The ongoing share repurchases and cancellations are materially important for shareholders as they:

  • Boost per-share metrics: By reducing the total share count, earnings per share (EPS) and return on equity (ROE) may improve, potentially supporting a higher share price.
  • Signal management confidence: The company’s willingness to buy back shares at current market prices suggests management believes the shares are undervalued or see long-term value in returning capital to shareholders.
  • Temporary restrictions: The 30-day moratorium on new share issues or treasury share transactions could limit capital-raising flexibility in the short term, but reassures investors that dilution will not occur immediately following buybacks.

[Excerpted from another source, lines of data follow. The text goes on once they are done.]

-- ==== Sys2Proof/Tests/Slice0.lean ====
section
/-! SUPPORT. Tests. Expected values come from spec/95_test_vectors.md (the vector is named) or from the rule cited;
none is the model's own answer. Each theorem is checked before the next is read, so that the slow ones (the reference
image) do not pile up threads. -/

namespace Sys2Proof.Machine

set_option Elab.async false

/-! Well-formedness: each check refuses an ill-formed term (30_encoding.md R66). -/

theorem test_wellFormed_refuses_pitch_16 : ¬ (Instr.sample 16 0).WellFormed := by decide

theorem test_wellFormed_refuses_octave_above : ¬ (Instr.sample 0 16).WellFormed := by decide

theorem test_wellFormed_refuses_octave_below : ¬ (Instr.sample 0 (-17)).WellFormed := by decide

theorem test_wellFormed_refuses_voices_4 : ¬ (Instr.mix 4).WellFormed := by decide

theorem test_wellFormed_accepts_limits : (Instr.sample 15 (-16)).WellFormed ∧ (Instr.mix 3).WellFormed := by decide

/-! Decoding words written out field by field from 30_encoding.md R57: OPC, reserved bits, OCT, PITCH or N or ADV. -/

/-- E1. -/
theorem test_decode_nop : decode 0b0000_0000000000000000000_00000_0000#32 = .ok .nop := by decide

/-- E4: PITCH 1001, OCT 11111. -/
theorem test_decode_sample_octave_minus_1 :
    decode 0b0001_0000000000000000000_11111_1001#32 = .ok (.sample 9 (-1)) := by decide

/-- E5: OCT 10000. -/
theorem test_decode_sample_octave_minus_16 :
    decode 0b0001_0000000000000000000_10000_1001#32 = .ok (.sample 9 (-16)) := by decide

/-- E6: OCT 01111. -/
theorem test_decode_sample_octave_15 :
    decode 0b0001_0000000000000000000_01111_1001#32 = .ok (.sample 9 15) := by decide

/-- E7: PITCH 1100 is legal as a word. -/
theorem test_decode_sample_pitch_12 :
    decode 0b0001_0000000000000000000_00000_1100#32 = .ok (.sample 12 0) := by decide

/-- E11. -/
theorem test_decode_mix : decode 0b0010_0000000000000000000_00000_0011#32 = .ok (.mix 3) := by decide

/-- E13, E14. -/
theorem test_decode_seqRender :
    decode 0b0011_0000000000000000000_00000_0000#32 = .ok (.seqRender false)
      ∧ decode 0b0011_0000000000000000000_00000_0001#32 = .ok (.seqRender true) := by decide

/-- E16. -/
theorem test_decode_seqIndex : decode 0b0100_0000000000000000000_00000_0000#32 = .ok .seqIndex := by decide

/-- E16. -/
theorem test_decode_tick : decode 0b0101_0000000000000000000_00000_0000#32 = .ok .tick := by decide

/-- E16. -/
theorem test_decode_arm : decode 0b0110_0000000000000000000_00000_0000#32 = .ok .arm := by decide

/-- E16. -/
theorem test_decode_disarm : decode 0b0111_0000000000000000000_00000_0000#32 = .ok .disarm := by decide

/-- E9, E12, E15, E17, E18, E19. -/
theorem test_decode_illegal :
    decode 0x10000209#32 = .error (.reservedBits 1#4) ∧ decode 0x20000004#32 = .error (.reservedBits 2#4)
      ∧ decode 0x30000002#32 = .error (.reservedBits 3#4) ∧ decode 0x40000001#32 = .error (.reservedBits 4#4)
      ∧ decode 0x00000001#32 = .error (.reservedBits 0#4) ∧ decode 0x80000000#32 = .error (.reservedOpcode 8#4)
      ∧ decode 0xFFFFFFFF#32 = .error (.reservedOpcode 15#4) := by decide

/-- E4, E5, E8: encoding to the words the vectors give. -/
theorem test_encode_sample :
    encode (.sample 9 (-1)) = 0x100001F9#32 ∧ encode (.sample 9 (-16)) = 0x10000109#32
      ∧ encode (.sample 15 0) = 0x1000000F#32 := by decide

/-- E4, E18: a table row's bits, the ones above them 0. -/
theorem test_decodeTableWord :
    decodeTableWord 32 0x100001F9 = some (.sample 9 (-1)) ∧ decodeTableWord 32 0x80000000 = none := by decide

/-- 30_encoding.md R62: no word selects two rows (each pair of rows differs in a bit both fix). -/
theorem test_opcode_rows_disjoint :
    opcodeRows.Pairwise fun r q => (r.value ^^^ q.value) &&& r.mask &&& q.mask ≠ 0#32 := by decide

/-! The wavetable: vectors W1 to W3, S-2. -/

/-- W1. -/
theorem test_reference_pitch_9 :
    [0, 1, 2, 3, 4, 25, 50, 100, 186, 1000, 1812, 1813].map (referenceWord 44100 0x43DC0000#32 .halfOffset 9)
      = [0x3F000000#32, 0x3F0804DC#32, 0x3F1001A8#32, 0x3F17EE5A#32, 0x3F1FC2FB#32, 0x3F7FFFCB#32, 0x3F00E96E#32,
        0x3EFC5A4D#32, 0x3DD9F9DD#32, 0x3EDBA643#32, 0x3F3CE55C#32, 0x3F43D465#32] := by decide +kernel

/-- W2. -/
theorem test_reference_other_pitches :
    [(0, 0), (0, 1), (0, 3), (0, 1813), (4, 1), (4, 3), (7, 1), (7, 1813), (11, 0), (11, 1)].map
        (fun pj => referenceWord 44100 0x43DC0000#32 .halfOffset pj.1 pj.2)
      = [0x3F000000#32, 0x3F04C528#32, 0x3F0E48AE#32, 0x39A92589#32, 0x3F06025A#32, 0x3F11F97D#32, 0x3F072523#32,
        0x3F54DEA1#32, 0x3F000000#32, 0x3F08FFDE#32] := by decide +kernel

/-- W3. -/
theorem test_reference_offset :
    [0, 1, 2].map (referenceWord 44100 0x43DC0000#32 .offset 9) = [0x3F800000#32, 0x3F8804DC#32, 0x3F9001A8#32] := by
  decide +kernel

/-- 40_wavetable.md R69: each ratio is 2^((p - 9) / 12) rounded down, by its twelfth power. -/
theorem test_pitch_ratios :
    (List.range 12).all fun p =>
      let r := fixedPitchRatios.getD p 0
      decide (r ^ 12 * 2 ^ 9 ≤ 2 ^ (12 * 320 + p)) && decide (2 ^ (12 * 320 + p) < (r + 1) ^ 12 * 2 ^ 9) := by
  decide +kernel

/-! binary32: vectors M2, M5, M7, M10, M11, M12 and the constants. -/

/-- f32(1), f32(2), f32(3) (42_mixer.md R91). -/
theorem test_f32 : f32 1 = 0x3F800000#32 ∧ f32 2 = 0x40000000#32 ∧ f32 3 = 0x40400000#32 := by decide

/-- M5: the running sum and the mean. -/
theorem test_mix_three :
    fadd32 0x3F04C528#32 0x3F06025A#32 = 0x3F8563C1#32 ∧ fadd32 0x3F8563C1#32 0x3F072523#32 = 0x3FC8F652#32
      ∧ meanInOrder [0x3F04C528#32, 0x3F06025A#32, 0x3F072523#32] = 0x3F05F98C#32 := by decide

/-- M7: one ulp above the single note. -/
theorem test_mix_exceeds_by_one_ulp : meanInOrder [0x3F4B16C2#32, 0x3F4B16C2#32, 0x3F4B16C2#32] = 0x3F4B16C3#32 := by
  decide

/-- M10 and M11: the order of the notes shows in the last bit. -/
theorem test_mix_order :
    meanInOrder [0x3F1C63AF#32, 0x3F2397C8#32, 0x3F2A182E#32] = 0x3F235BE2#32
      ∧ meanInOrder [0x3F2A182E#32, 0x3F2397C8#32, 0x3F1C63AF#32] = 0x3F235BE1#32 := by decide

/-- M12. -/
theorem test_mix_small : meanInOrder [0x39A92589#32, 0x39A92589#32, 0x39A92589#32] = 0x39A92589#32 := by decide

/-! The resampler's index: vectors R4, R7, R8, R8b, R11, R12, R14, R15. -/

theorem test_sourceIndex :
    [(1000, 1), (1000, 8), (1, 15), (1813, 15), (1813, -1), (1813, -5), (1813, -11), (1000, -16)].map
        (fun io : Nat × Int => sourceIndex 1814 io.1 io.2)
      = [186, 226, 116, 1698, 906, 56, 0, 0] := by decide

/-! The sequencer: vectors Q4 to Q6, Q10, Q12, Q13 and the counter line after them. -/

/-- q(B). -/
theorem test_elapsedEntries :
    [(127, 44100, 7256), (128, 44100, 7256), (0xFFFFFFFF, 44100, 7256), (17, 88200, 1814), (12345, 3, 2),
        (0xFFFFFFFF, 1, 1)].map (fun q => elapsedEntries Build.default q.2.1 q.2.2 q.1)
      = [31, 32, 1073741823, 34, 761, 176668269] := by decide +kernel

/-- next(B). -/
theorem test_nextBlockCount :
    [(0, 5), (0, 0xFFFFFFFF), (128, 127), (128, 126), (128, 500), (1, 0)].map
        (fun cb => nextBlockCount (BitVec.ofNat 32 cb.1) (BitVec.ofNat 32 cb.2))
      = [6#32, 0#32, 0#32, 127#32, 0#32, 0#32] := by decide

/-! Steps of the default build: one step each, on a small state. -/

/-- The state after one step. -/
def after (s : State) : State := nextOr s (step s)

/-- The default build with one pending cycle in which the host writes v at a byte address. -/
def writing (s : State) (address : Nat) (v : Word) : State :=
  { s with inputs := [{ Cycle.quiet with busWe := true, busAddr := BitVec.ofNat 18 (address / 4), busWdata := v,
                                         completes := false }] }

/-- The default build with one pending cycle in which the host reads a byte address. -/
def reading (s : State) (address : Nat) : State :=
  { s with inputs := [{ Cycle.quiet with busRe := true, busAddr := BitVec.ofNat 18 (address / 4),
                                         completes := false }] }

/-- The default build with one pending `block_tick`. -/
def ticking (s : State) : State := { s with inputs := [{ Cycle.quiet with blockTick := true, completes := false }] }

/-- The command word accepted and about to complete. -/
def running (s : State) (w : Nat) : State := s.withFetchWord 32 w

/-- Armed with SEQ_LEN 4, 44100/3628, CYCLE_BLOCKS 8, BLOCK_COUNT 7, entry 3 = (1, (9, -1)) (vector Q18). -/
def armedQ18 : State :=
  ({ State.reset with armed := true, seqLen := 4#32, seqRateNum := 44100#32, seqRateDen := 3628#32,
                      cycleBlocks := 8#32, blockCount := 7#32 }.setSeqWord 3 0 1#32).setSeqWord 3 1 0x1F9#32

/-- 44_control.md R117's example. -/
theorem test_nop :
    (after (running State.reset 0x00000000)).irqStatus = 1#32
      ∧ (after (running State.reset 0x00000000)).statusWord = 0#32 := by decide +kernel

/-- S-2, program P1's order of events. -/
theorem test_sample :
    (after (running State.reset 0x10000019)).outWord 1 = 0x3F1001A8#32
      ∧ (after (running State.reset 0x10000019)).outWord 1000 = 0x3DD9F9DD#32 := by decide +kernel

/-- S-8. -/
theorem test_sample_pitch_12 :
    (after (running State.reset 0x1000000C)).statusWord = 0x404#32
      ∧ (after (running State.reset 0x1000000C)).errInfo = 0x1000000C#32 := by decide +kernel

/-- M5d, program P2. -/
theorem test_mix :
    (after (running { State.reset with note1 := 4#32, note2 := 7#32 } 0x20000003)).outWord 1813 = 0x3EC83DF3#32 := by
  decide +kernel

/-- M13 and M14. -/
theorem test_mix_errors :
    (after (running State.reset 0x20000000)).statusWord = 0x204#32
      ∧ (after (running { State.reset with note0 := 9#32, note1 := 0xC#32 } 0x20000002)).statusWord = 0x404#32 := by
  decide +kernel

/-- Q14. -/
theorem test_seqIndex_unarmed :
    (after (running State.reset 0x40000000)).statusWord = 0x304#32
      ∧ (after (running State.reset 0x40000000)).errInfo = 0x40000000#32 := by decide +kernel

/-- Q16. -/
theorem test_seqIndex :
    (after (running { State.reset with armed := true, seqLen := 32#32, seqRateNum := 44100#32, seqRateDen := 7256#32,
                                       blockCount := 127#32 } 0x40000000)).curIndex = 31#32 := by decide +kernel

/-- Q17. -/
theorem test_tick :
    (after (running { State.reset with armed := true, blockCount := 0xFFFFFFFF#32 } 0x50000000)).blockCount = 0#32 := by
  decide +kernel

/-- Q18. -/
theorem test_seqRender_adv :
    (after (running armedQ18 0x30000001)).curIndex = 3#32 ∧ (after (running armedQ18 0x30000001)).blockCount = 0#32
      ∧ (after (running armedQ18 0x30000001)).outWord 1 = 0x3F000000#32 := by decide +kernel

/-- Q20. -/
theorem test_seqRender_empty :
    (after (running (armedQ18.setSeqWord 3 0 0#32) 0x30000001)).statusWord = 0x206#32
      ∧ (after (running (armedQ18.setSeqWord 3 0 0#32) 0x30000001)).blockCount = 7#32 := by decide +kernel

/-- K3 and K4. -/
theorem test_arm :
    (after (running { State.reset with seqLen := 33#32, seqRateDen := 1#32 } 0x60000000)).statusWord = 0x304#32
      ∧ (after (running { State.reset with seqLen := 32#32, seqRateDen := 7256#32 } 0x60000000)).statusWord = 0x2#32 := by
  decide +kernel

/-- K8. -/
theorem test_disarm : (after (running armedQ18 0x70000000)).statusWord = 0#32 := by decide +kernel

These activities and restrictions are significant and could impact the company’s share price and investor sentiment. Shareholders should monitor further disclosures regarding the cancellation of shares repurchased but not yet cancelled, as well as any subsequent buyback programs or changes to capital management strategy.

Additional Information

  • No on-market sales of treasury shares were reported during this period.
  • All repurchases were conducted in compliance with domestic exchange rules (London Stock Exchange in this instance).

Disclaimer: This article is for informational purposes only and does not constitute investment advice. Investors should consult their own advisors and review official company announcements before making investment decisions. The author and publisher accept no responsibility for losses arising from reliance on the information above.